RECORD EXTRACTS
-- ==== Sys2Proof/Tests/Slice0.lean ====
section
/-! SUPPORT. The model's own tests: the well-formedness checks, single steps of the spec's worked sequences, and for every
obligation that has hypotheses a state that meets them all (the theorems named premises). -/

namespace Sys2Proof.Tests

set_option maxRecDepth 20000

open Sys2Proof.Machine Sys2Proof.Safety

/-! ### Small states -/

/-- Every port IDLE, everything else as after INIT. -/
def idle : State := { State.reset with startup := .running, ports := .all { Access.reset with state := .idle } }

/-- A request in hand at a port, its select period open. -/
def asked (s : State) (p : Port) (code : Byte) (args : List Byte) : State :=
  putPort s p { s.ports.get p with
    state := .executing, select := .open_, request := some { code := code, number := 7, args := args, taken := false } }

/-- The tally lock held by a port with its whole lease. -/
def heldBy (s : State) (p : Port) : State := { s with lock := { s.lock with holding := some { port := p, lease := some 20000 } } }

/-- One slot set in the idle table. -/
def withSlot (n : Nat) (sl : Slot) : State := putSlot idle n sl

/-- The definition of the worked sequences of chapter 04: P 100,000, W 20,000, J 64, DUAL, h 8. -/
def capper : Definition := { period := 100000, lateWindow := 20000, jump := 64, dual := true, silence := 8 }

/-- A slot of tag 410 in a given state, with a record as defined. -/
def slot410 (state : SlotState) : Slot :=
  { state := state, tag := 410, record := .fresh capper (.all .default) 0, parityGood := true }

/-- The record after step 8 of "copies on both ring directions" (chapter 04): B 100, H 104, all accepted. -/
def after104 : Record :=
  { Record.fresh capper (.all .default) 0 with
    base := 100, high := 104, acceptedSet := 0x1f, trackerA := { mark := some 104, stamp := 0 },
    trackerB := { mark := some 104, stamp := 0 }, refSeq := 104, refTick := 400400 }

/-- The slot of tag 410 with that record. -/
def tracked (state : SlotState) : Slot := { slot410 state with record := after104 }

/-- A frame of tag 410. -/
def frame410 (seq : Half) (path : PathCode) (tick : Word) : Frame :=
  { ingress := 1, path := path, tag := 410, seq := seq, tick := tick, length := 64 }

/-- A frame at the front of the ingest queue. -/
def withFrame (s : State) (f : Frame) : State := { s with intake := { s.intake with queue := [.frame f] } }

/-- The Cycle Monitor in a given timebase state, with L 1000, T 20 and a holdover limit of 3 (the worked sequence of 02). -/
def timed (state : Timebase) (run : Nat) : State :=
  { idle with monitor := { idle.monitor with state := state, run := run, holdoverLimit := 3 } }

/-- The next state of an outcome; the reset state for another outcome, which no test expects. -/
def next : Host.Outcome State Fault Refusal → State
  | .next t => t
  | _ => .reset

/-- No upset of the storage. -/
def calm : Upset := { before := false, during := false }

theorem asked_inHand (s : State) (p : Port) (code : Byte) (args : List Byte) : InHand (asked s p code args) p code args := by
  cases p <;> exact ⟨rfl, 7, rfl⟩

theorem heldBy_holds (s : State) (p : Port) (q : Port) (code : Byte) (args : List Byte) : Holds (asked (heldBy s p) q code args) p :=
  ⟨some 20000, rfl⟩

/-! ### WellFormed: an ill-formed term for each check, refused, and a boundary term, accepted -/

theorem test_wf_run : Instr.wellFormed (.descriptorRun []) = false ∧ Instr.wellFormed (.descriptorRun [1]) = true := by decide
theorem test_wf_pulse : Instr.wellFormed (.lineCyclePulse 81919) = false ∧ Instr.wellFormed (.lineCyclePulse 81918) = true := by
  decide
theorem test_wf_reading :
    Instr.wellFormed (.readTimebase .ap0 81919) = false ∧ Instr.wellFormed (.readTimebase .ap0 81918) = true := by decide
theorem test_wf_request :
    Instr.wellFormed (.requestComplete .ap0 (List.replicate 73 0)) = false
      ∧ Instr.wellFormed (.requestComplete .ap0 (List.replicate 72 0)) = true := by decide
theorem test_wf_sent :
    Instr.wellFormed (.selectRelease .ap0 254) = false ∧ Instr.wellFormed (.selectRelease .ap0 253) = true := by decide
theorem test_wf_slots :
    Instr.wellFormed (.softResetVisit .ap0 [512]) = false ∧ Instr.wellFormed (.softResetVisit .ap0 [3, 3]) = false
      ∧ Instr.wellFormed (.softResetVisit .ap0 [3, 511]) = true := by decide

/-! ### No word spells a command -/

theorem test_noWord : decodeTableWord 0 0 = none ∧ (State.reset.withFetchWord 8 1).pending = [] := by decide

/-! ### Command codes (the opcode table of the command book) -/

theorem test_codesDiffer : (allCommands.map commandCode).Nodup ∧ allCommands.length = 46 := by decide
theorem test_codeKnown : codeKnown 0x73 = true ∧ codeKnown 0x74 = false ∧ codeKnown 0x08 = false := by decide
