-- ==== Sys2Proof/Decode.lean ====
section
/-! DEFINITION. Decoding and encoding of command words (30_encoding.md R80 to R85). A word is presented whole by the
host (20_memory.md R63: no byte order), so the decoder reads one 32-bit word. -/

namespace Sys2Proof

/-- Why a word is no command (30_encoding.md R83). CORE answers both with `IllegalCommand` (R84). -/
inductive DecodeError where
  /-- bits 31..24 are none of the 21 opcodes -/
  | unusedOpcode (opcode : Byte)
  /-- a field the command does not use is not 0 -/
  | reservedFieldNotZero (opcode : Byte)
  deriving DecidableEq, Repr

/-- `word[31:24]` (R81). -/
def opcodeOf (w : Word) : Byte := w.extractLsb' 24 8

/-- `word[23:16]` (R81). -/
def fieldA (w : Word) : Byte := w.extractLsb' 16 8

/-- `word[15:8]` (R81). -/
def fieldB (w : Word) : Byte := w.extractLsb' 8 8

/-- `word[7:0]` (R81). -/
def fieldC (w : Word) : Byte := w.extractLsb' 0 8

/-- `word[15:0]` (R81). -/
def fieldImm (w : Word) : BitVec 16 := w.extractLsb' 0 16

/-- The command `i`, if the fields it does not use are 0; else the word is illegal (R83). -/
def acceptIf (w : Word) (unusedZero : Bool) (i : Instr) : Except DecodeError Instr :=
  if unusedZero then .ok i else .error (.reservedFieldNotZero (opcodeOf w))

/-- Format N: no operand. -/
def formatN (w : Word) (i : Instr) : Except DecodeError Instr :=
  acceptIf w (fieldA w == 0 && fieldB w == 0 && fieldC w == 0) i

/-- Format R with the one operand A. -/
def formatR1 (w : Word) (i : Byte → Instr) : Except DecodeError Instr :=
  acceptIf w (fieldB w == 0 && fieldC w == 0) (i (fieldA w))

/-- Format R with the operands A and B. -/
def formatR2 (w : Word) (i : Byte → Byte → Instr) : Except DecodeError Instr :=
  acceptIf w (fieldC w == 0) (i (fieldA w) (fieldB w))

/-- Format R with the operands A, B and C. -/
def formatR3 (w : Word) (i : Byte → Byte → Byte → Instr) : Except DecodeError Instr :=
  .ok (i (fieldA w) (fieldB w) (fieldC w))

/-- Format I without A. -/
def formatI (w : Word) (i : BitVec 16 → Instr) : Except DecodeError Instr :=
  acceptIf w (fieldA w == 0) (i (fieldImm w))

/-- Format I with A. -/
def formatAI (w : Word) (i : Byte → BitVec 16 → Instr) : Except DecodeError Instr :=
  .ok (i (fieldA w) (fieldImm w))

/-- The command a word is, or why it is none (R82, R83): total on every word. -/
def decode (w : Word) : Except DecodeError Instr :=
  match (opcodeOf w).toNat with
  | 0x10 => formatN w .gfBuild
  | 0x11 => formatR1 w .gfExp
  | 0x12 => formatR1 w .gfLog
  | 0x13 => formatR2 w .gfExpadd
  | 0x20 => formatR1 w .rsGenpoly
  | 0x21 => formatAI w .rsGenerate
  | 0x30 => formatR3 w .fmtGenerate
  | 0x40 => formatI w .flavorSelect
  | 0x41 => formatN w .msgPack
  | 0x50 => formatR2 w .mtxInit
  | 0x51 => formatN w .mtxFinder
  | 0x52 => formatN w .mtxSeparator
  | 0x53 => formatN w .mtxAlign
  | 0x54 => formatN w .mtxTiming
  | 0x55 => formatN w .mtxDark
  | 0x56 => formatN w .mtxReserve
  | 0x57 => formatI w .mtxPlace
  | 0x58 => formatN w .mtxMask
  | 0x59 => formatN w .mtxFormat
  | 0x5F => formatN w .mtxBuild
  | 0x60 => formatI w .encode
  | _ => .error (.unusedOpcode (opcodeOf w))

/-- The decoder on an instruction numbered as spec/opcode_table.json numbers it: one 32-bit word, bit 0 the least
significant; the bits from `nbits` up are 0. -/
def decodeTableWord (nbits w : Nat) : Option Instr :=
  match decode (BitVec.ofNat 32 (w % 2 ^ nbits)) with
  | .ok i => some i
  | .error _ => none

/-- A word of format R (and N, with zeros): opcode, A, B, C from the top (R80). -/
def wordR (opcode a b c : Byte) : Word := opcode ++ a ++ b ++ c

/-- A word of format I: opcode, A, IMM from the top (R80). -/
def wordI (opcode a : Byte) (imm : BitVec 16) : Word := opcode ++ a ++ imm

/-- The word of a command (R82). -/
def encode : Instr → Word
  | .gfBuild => wordR 0x10 0 0 0
  | .gfExp e => wordR 0x11 e 0 0
  | .gfLog v => wordR 0x12 v 0 0
  | .gfExpadd a b => wordR 0x13 a b 0
  | .rsGenpoly ecCount => wordR 0x20 ecCount 0 0
  | .rsGenerate ecCount msgLen => wordI 0x21 ecCount msgLen
  | .fmtGenerate version ecLevel maskId => wordR 0x30 version ecLevel maskId
  | .flavorSelect len => wordI 0x40 0 len
  | .msgPack => wordR 0x41 0 0 0
  | .mtxInit version alignCenter => wordR 0x50 version alignCenter 0
  | .mtxFinder => wordR 0x51 0 0 0
  | .mtxSeparator => wordR 0x52 0 0 0
  | .mtxAlign => wordR 0x53 0 0 0
  | .mtxTiming => wordR 0x54 0 0 0
  | .mtxDark => wordR 0x55 0 0 0
  | .mtxReserve => wordR 0x56 0 0 0
  | .mtxPlace nbits => wordI 0x57 0 nbits
  | .mtxMask => wordR 0x58 0 0 0
  | .mtxFormat => wordR 0x59 0 0 0
  | .mtxBuild => wordR 0x5F 0 0 0
  | .encode len => wordI 0x60 0 len

end Sys2Proof
end

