-- ==== Sys2Proof/Laws/State.lean ====
section
/-! SUPPORT. For each named update of State, what every field of the result holds. No later proof unfolds a record
update. -/

namespace Sys2Proof.Machine

/-! ### raise -/

@[simp] theorem State.raise_status (s : State) (code : Status) : (s.raise code).status = code := rfl
@[simp] theorem State.raise_result (s : State) (code : Status) : (s.raise code).result = s.result := rfl
@[simp] theorem State.raise_flags (s : State) (code : Status) : (s.raise code).flags = s.flags := rfl
@[simp] theorem State.raise_payloadLen (s : State) (code : Status) : (s.raise code).payloadLen = s.payloadLen := rfl
@[simp] theorem State.raise_flavorIdx (s : State) (code : Status) : (s.raise code).flavorIdx = s.flavorIdx := rfl
@[simp] theorem State.raise_flavor (s : State) (code : Status) : (s.raise code).flavor = s.flavor := rfl
@[simp] theorem State.raise_cwDataLen (s : State) (code : Status) : (s.raise code).cwDataLen = s.cwDataLen := rfl
@[simp] theorem State.raise_cwTotalLen (s : State) (code : Status) : (s.raise code).cwTotalLen = s.cwTotalLen := rfl
@[simp] theorem State.raise_genLen (s : State) (code : Status) : (s.raise code).genLen = s.genLen := rfl
@[simp] theorem State.raise_format (s : State) (code : Status) : (s.raise code).format = s.format := rfl
@[simp] theorem State.raise_mtxVersion (s : State) (code : Status) : (s.raise code).mtxVersion = s.mtxVersion := rfl
@[simp] theorem State.raise_mtxSize (s : State) (code : Status) : (s.raise code).mtxSize = s.mtxSize := rfl
@[simp] theorem State.raise_mtxAlign (s : State) (code : Status) : (s.raise code).mtxAlign = s.mtxAlign := rfl
@[simp] theorem State.raise_cursor (s : State) (code : Status) : (s.raise code).cursor = s.cursor := rfl
@[simp] theorem State.raise_bitpos (s : State) (code : Status) : (s.raise code).bitpos = s.bitpos := rfl
@[simp] theorem State.raise_payload (s : State) (code : Status) : (s.raise code).payload = s.payload := rfl
@[simp] theorem State.raise_cw (s : State) (code : Status) : (s.raise code).cw = s.cw := rfl
@[simp] theorem State.raise_gen (s : State) (code : Status) : (s.raise code).gen = s.gen := rfl
@[simp] theorem State.raise_gfExp (s : State) (code : Status) : (s.raise code).gfExp = s.gfExp := rfl
@[simp] theorem State.raise_gfLog (s : State) (code : Status) : (s.raise code).gfLog = s.gfLog := rfl
@[simp] theorem State.raise_rem (s : State) (code : Status) : (s.raise code).rem = s.rem := rfl
@[simp] theorem State.raise_matrix (s : State) (code : Status) : (s.raise code).matrix = s.matrix := rfl
@[simp] theorem State.raise_flavors (s : State) (code : Status) : (s.raise code).flavors = s.flavors := rfl
@[simp] theorem State.raise_resets (s : State) (code : Status) : (s.raise code).resets = s.resets := rfl
@[simp] theorem State.raise_inbox (s : State) (code : Status) : (s.raise code).inbox = s.inbox := rfl
@[simp] theorem State.raise_reads (s : State) (code : Status) : (s.raise code).reads = s.reads := rfl

/-! ### complete -/

@[simp] theorem State.complete_status (s : State) : (s.complete).status = .ok := rfl
@[simp] theorem State.complete_result (s : State) : (s.complete).result = s.result := rfl
@[simp] theorem State.complete_flags (s : State) : (s.complete).flags = s.flags := rfl
@[simp] theorem State.complete_payloadLen (s : State) : (s.complete).payloadLen = s.payloadLen := rfl
@[simp] theorem State.complete_flavorIdx (s : State) : (s.complete).flavorIdx = s.flavorIdx := rfl
@[simp] theorem State.complete_flavor (s : State) : (s.complete).flavor = s.flavor := rfl
@[simp] theorem State.complete_cwDataLen (s : State) : (s.complete).cwDataLen = s.cwDataLen := rfl
@[simp] theorem State.complete_cwTotalLen (s : State) : (s.complete).cwTotalLen = s.cwTotalLen := rfl
@[simp] theorem State.complete_genLen (s : State) : (s.complete).genLen = s.genLen := rfl
@[simp] theorem State.complete_format (s : State) : (s.complete).format = s.format := rfl
@[simp] theorem State.complete_mtxVersion (s : State) : (s.complete).mtxVersion = s.mtxVersion := rfl
@[simp] theorem State.complete_mtxSize (s : State) : (s.complete).mtxSize = s.mtxSize := rfl
@[simp] theorem State.complete_mtxAlign (s : State) : (s.complete).mtxAlign = s.mtxAlign := rfl
@[simp] theorem State.complete_cursor (s : State) : (s.complete).cursor = s.cursor := rfl
@[simp] theorem State.complete_bitpos (s : State) : (s.complete).bitpos = s.bitpos := rfl
@[simp] theorem State.complete_payload (s : State) : (s.complete).payload = s.payload := rfl
@[simp] theorem State.complete_cw (s : State) : (s.complete).cw = s.cw := rfl
@[simp] theorem State.complete_gen (s : State) : (s.complete).gen = s.gen := rfl
@[simp] theorem State.complete_gfExp (s : State) : (s.complete).gfExp = s.gfExp := rfl
@[simp] theorem State.complete_gfLog (s : State) : (s.complete).gfLog = s.gfLog := rfl
@[simp] theorem State.complete_rem (s : State) : (s.complete).rem = s.rem := rfl
@[simp] theorem State.complete_matrix (s : State) : (s.complete).matrix = s.matrix := rfl
@[simp] theorem State.complete_flavors (s : State) : (s.complete).flavors = s.flavors := rfl
@[simp] theorem State.complete_resets (s : State) : (s.complete).resets = s.resets := rfl
@[simp] theorem State.complete_inbox (s : State) : (s.complete).inbox = s.inbox := rfl
@[simp] theorem State.complete_reads (s : State) : (s.complete).reads = s.reads := rfl
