-- ==== Sys2Proof/Tests/Slice0.lean ====
section
/-! SUPPORT. Tests. Expected values come from the spec: words from 30_encoding.md R82 and 95_test_vectors.md, results from
95_test_vectors.md T2 to T28 and the printed tables. Then, for every obligation with hypotheses, a witness that they can be
met. -/

namespace Sys2Proof.Tests
set_option Elab.async false
open Sys2Proof Sys2Proof.Machine

/-! ### Decoding: words written out field by field from 30_encoding.md R82 -/

/-- A word from its four bytes, opcode first (30_encoding.md R80). -/
def bytesWord (opcode a b c : Nat) : Word := BitVec.ofNat 32 (opcode * 16777216 + a * 65536 + b * 256 + c)

theorem test_decode_gf :
    decode 0b00010000_00000000_00000000_00000000 = .ok .gfBuild ∧
    decode 0b00010001_00001000_00000000_00000000 = .ok (.gfExp 8) ∧
    decode 0b00010010_00011101_00000000_00000000 = .ok (.gfLog 0x1D) ∧
    decode 0b00010011_11001000_01100100_00000000 = .ok (.gfExpadd 200 100) := by decide

theorem test_decode_rs :
    decode 0b00100000_00000111_00000000_00000000 = .ok (.rsGenpoly 7) ∧
    decode 0b00100001_00010001_00000000_00001001 = .ok (.rsGenerate 17 9) ∧
    decode 0b00100001_11111110_00000001_00000000 = .ok (.rsGenerate 254 256) := by decide

theorem test_decode_fmt : decode 0b00110000_00000001_00000011_00000110 = .ok (.fmtGenerate 1 3 6) := by decide

theorem test_decode_msg :
    decode 0b01000000_00000000_00000000_01101011 = .ok (.flavorSelect 107) ∧
    decode 0b01000000_00000000_11111111_11111111 = .ok (.flavorSelect 65535) ∧
    decode 0b01000001_00000000_00000000_00000000 = .ok .msgPack := by decide

theorem test_decode_mtx :
    decode 0b01010000_00000010_00010010_00000000 = .ok (.mtxInit 2 18) ∧
    decode 0b01010001_00000000_00000000_00000000 = .ok .mtxFinder ∧
    decode 0b01010010_00000000_00000000_00000000 = .ok .mtxSeparator ∧
    decode 0b01010011_00000000_00000000_00000000 = .ok .mtxAlign ∧
    decode 0b01010100_00000000_00000000_00000000 = .ok .mtxTiming ∧
    decode 0b01010101_00000000_00000000_00000000 = .ok .mtxDark ∧
    decode 0b01010110_00000000_00000000_00000000 = .ok .mtxReserve ∧
    decode 0b01010111_00000000_00000001_10010000 = .ok (.mtxPlace 400) ∧
    decode 0b01011000_00000000_00000000_00000000 = .ok .mtxMask ∧
    decode 0b01011001_00000000_00000000_00000000 = .ok .mtxFormat ∧
    decode 0b01011111_00000000_00000000_00000000 = .ok .mtxBuild := by decide

theorem test_decode_pipeline : decode 0b01100000_00000000_00000000_00001011 = .ok (.encode 11) := by decide

/-- T28, 30_encoding.md R83: unused opcodes, and a field that must be zero in each format. -/
theorem test_decode_illegal :
    decode 0x00000000 = .error (.unusedOpcode 0x00) ∧ decode 0xFFFFFFFF = .error (.unusedOpcode 0xFF) ∧
    decode 0x14000000 = .error (.unusedOpcode 0x14) ∧ decode 0x5A000000 = .error (.unusedOpcode 0x5A) ∧
    decode 0x10000001 = .error (.reservedFieldNotZero 0x10) ∧ decode 0x11080100 = .error (.reservedFieldNotZero 0x11) ∧
    decode 0x13C86401 = .error (.reservedFieldNotZero 0x13) ∧ decode 0x40010000 = .error (.reservedFieldNotZero 0x40) ∧
    decode 0x5F000100 = .error (.reservedFieldNotZero 0x5F) ∧ decode 0x60010000 = .error (.reservedFieldNotZero 0x60) := by
  decide

/-- Table words: 32 bits, bit 0 the least significant. -/
theorem test_decodeTableWord :
    decodeTableWord 32 0x57000064 = some (.mtxPlace 100) ∧ decodeTableWord 32 0x10000001 = none := by decide

/-! ### WellFormed: an ill-formed term for each check, and the bounds it lets through (T8, T10, T11, T13) -/

theorem test_wf_rs :
    (Instr.rsGenpoly 6).wellFormed = false ∧ (Instr.rsGenpoly 255).wellFormed = false ∧
    (Instr.rsGenpoly 7).wellFormed = true ∧ (Instr.rsGenpoly 254).wellFormed = true ∧
    (Instr.rsGenerate 6 9).wellFormed = false ∧ (Instr.rsGenerate 255 9).wellFormed = false ∧
    (Instr.rsGenerate 17 257).wellFormed = false ∧ (Instr.rsGenerate 254 256).wellFormed = true := by decide

theorem test_wf_fmt :
    (Instr.fmtGenerate 0 0 0).wellFormed = false ∧ (Instr.fmtGenerate 41 0 0).wellFormed = false ∧
    (Instr.fmtGenerate 1 4 0).wellFormed = false ∧ (Instr.fmtGenerate 1 0 8).wellFormed = false ∧
    (Instr.fmtGenerate 40 3 7).wellFormed = true := by decide

theorem test_wf_msg :
    (Instr.flavorSelect 107).wellFormed = false ∧ (Instr.flavorSelect 106).wellFormed = true ∧
    (Instr.encode 107).wellFormed = false ∧ (Instr.encode 0).wellFormed = true := by decide

theorem test_wf_mtx :
    (Instr.mtxInit 0 0).wellFormed = false ∧ (Instr.mtxInit 6 0).wellFormed = false ∧
    (Instr.mtxInit 1 1).wellFormed = false ∧ (Instr.mtxInit 1 19).wellFormed = false ∧
    (Instr.mtxInit 1 18).wellFormed = true ∧ (Instr.mtxInit 1 0).wellFormed = true := by decide

/-! ### Small states, and one step on them -/

/-- The state after one step that takes a command, if there is one. -/
def after (s : State) (w : Word) : Option State :=
  match step { s with inbox := [.command w] } with
  | .next t => some t
  | .fault _ => none
  | .refused _ => none
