-- ==== Sys2Proof/Machine/Drive.lean ====
section
/-! DEFINITION. The lamp, the passages between transport states, the GATE pulse, the gate holder and the
scheduler's grant (R50, R58, R74, R87, R89, R91, R126). -/

namespace Sys2Proof.Machine

open Sys2Proof

/-! ### Lamp Control (R87) -/

/-- The lamp takes a state: its warm timer stops, a running GATE pulse ends when the lamp leaves ON (R74),
and its neighbours read the change (R88). -/
def setLamp (x : LampState) (s : State) : State :=
  emit .lampChanged
    { s with lamp := { state := x, warmTimer := none }
             transport := { s.transport with pulse := if x = .on then s.transport.pulse else none } }

/-- The warm timer's expiry (R87): ON or FAILED as lamp-OK reads. -/
def warmExpired (s : State) : State :=
  if s.lampOk then setLamp .on s else flagLamp (setLamp .failed s)

/-- The lamp enters WARMING and its timer starts; with LAMP_WARM 0 the expiry is taken at once (R87). -/
def enterWarming (s : State) : State :=
  let s1 := setLamp .warming s
  if s.params.lampWarm = 0 then warmExpired s1
  else { s1 with lamp := { state := .warming, warmTimer := some s.params.lampWarm } }

/-- What entering a transport state does to the lamp (R87). -/
def lampOnEntering (t : TState) (s : State) : State :=
  match t with
  | .parked => if s.lamp.state = .off then enterWarming s else s
  | .waking => if s.lamp.state = .off then enterWarming s else s
  | .standby => if s.lamp.state = .off then s else setLamp .off s
  | .empty => if s.lamp.state = .off then s else setLamp .off s
  | _ => s

/-! ### Transport states -/

/-- The idle timer as it stands on entering PARKED, or on the grant becoming NONE there (R89). -/
def idleStart (s : State) : Option Nat :=
  if s.sched.grant = .none ∧ s.params.standbyIdle ≠ 0 then some s.params.standbyIdle else none

/-- The transport enters a state: the idle timer starts in PARKED and stops elsewhere (R89), the lamp
follows (R87), and in PARKED the scheduler looks for work (R122). -/
def enterState (t : TState) (s : State) : State :=
  let s1 := { s with transport := { s.transport with state := t }
                     roll := { s.roll with idleTimer := if t = .parked then idleStart s else none } }
  let s2 := lampOnEntering t s1
  if t = .parked then emit .choose s2 else s2

/-- The reel drives hold tension (R91; 03, Transport states). -/
def holdTension (s : State) : State := { s with transport := { s.transport with reels := .tension } }

/-- Entering WAKING (R91). -/
def enterWaking (s : State) : State :=
  enterState .waking
    { s with roll := { s.roll with wakeCount := none, tensionTimer := some Config.tensionTime }
             transport := { s.transport with reels := .tension } }

/-- Entering STANDBY with a wake count or none (R89, R90). -/
def enterStandby (count : Option Nat) (s : State) : State :=
  enterState .standby
    { s with roll := { s.roll with wakeCount := count }
             transport := { s.transport with reels := .relaxed } }

/-- A GATE pulse is given: it begins, or a running one goes on (R74, log 27). -/
def givePulse (s : State) : State :=
  { s with transport := { s.transport with
      pulse := match s.transport.pulse with
        | some d => some d
        | none => some s.params.gatePulse } }

/-- The holder frees the gate: the holder fields are emptied in the event that leaves SETTLED for PARKED,
and the gate frame is kept (R58). -/
def freeGate (s : State) : State :=
  enterState .parked { s with transport := { s.transport with holder := none } }

/-- The holder takes the ready gate: the holder fields are filled in the event that enters SETTLED (R57, R58). -/
def holdGate (h : Holder) (s : State) : State :=
  enterState .settled
    { s with transport := { s.transport with holder := some h, gateReady := false } }

/-- The holder declines the ready gate, or has had its pulse: PARKED with no holder (R57). -/
def leaveGate (s : State) : State :=
  enterState .parked { s with transport := { s.transport with gateReady := false } }

/-- The grant ends (R126): it becomes NONE, the idle timer starts in PARKED (R89), and the scheduler
chooses again where it may (R122). -/
def endGrant (s : State) : State :=
  let s1 := { s with sched := { s.sched with grant := .none } }
  emit .choose
    { s1 with roll := { s1.roll with
        idleTimer := if s1.transport.state = .parked then idleStart s1 else s1.roll.idleTimer } }

end Sys2Proof.Machine
end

ABOUT THIS TASK
Give back exactly the lines above, from the line containing "formatR1 w .gfExp" through the line containing "(.unusedOpcode (opcodeOf w))", with both end lines and nothing more.

PROBLEM SOLUTION
  | 0x11 => formatR1 w .gfExp
  | 0x12 => formatR1 w .gfLog
  | 0x13 => formatR2 w .gfExpadd
  | 0x20 => formatR1 w .rsGenpoly
  | 0x21 => formatAI w .rsGenerate
  | 0x30 => formatR3 w .fmtGenerate
  | 0x40 => formatI w .flavorSelect
  | 0x41 => formatN w .msgPack
  | 0x50 => formatR2 w .mtxInit
  | 0x51 => formatN w .mtxFinder
  | 0x52 => formatN w .mtxSeparator
  | 0x53 => formatN w .mtxAlign
  | 0x54 => formatN w .mtxTiming
  | 0x55 => formatN w .mtxDark
  | 0x56 => formatN w .mtxReserve
  | 0x57 => formatI w .mtxPlace
  | 0x58 => formatN w .mtxMask
  | 0x59 => formatN w .mtxFormat
  | 0x5F => formatN w .mtxBuild
  | 0x60 => formatI w .encode
  | _ => .error (.unusedOpcode (opcodeOf w))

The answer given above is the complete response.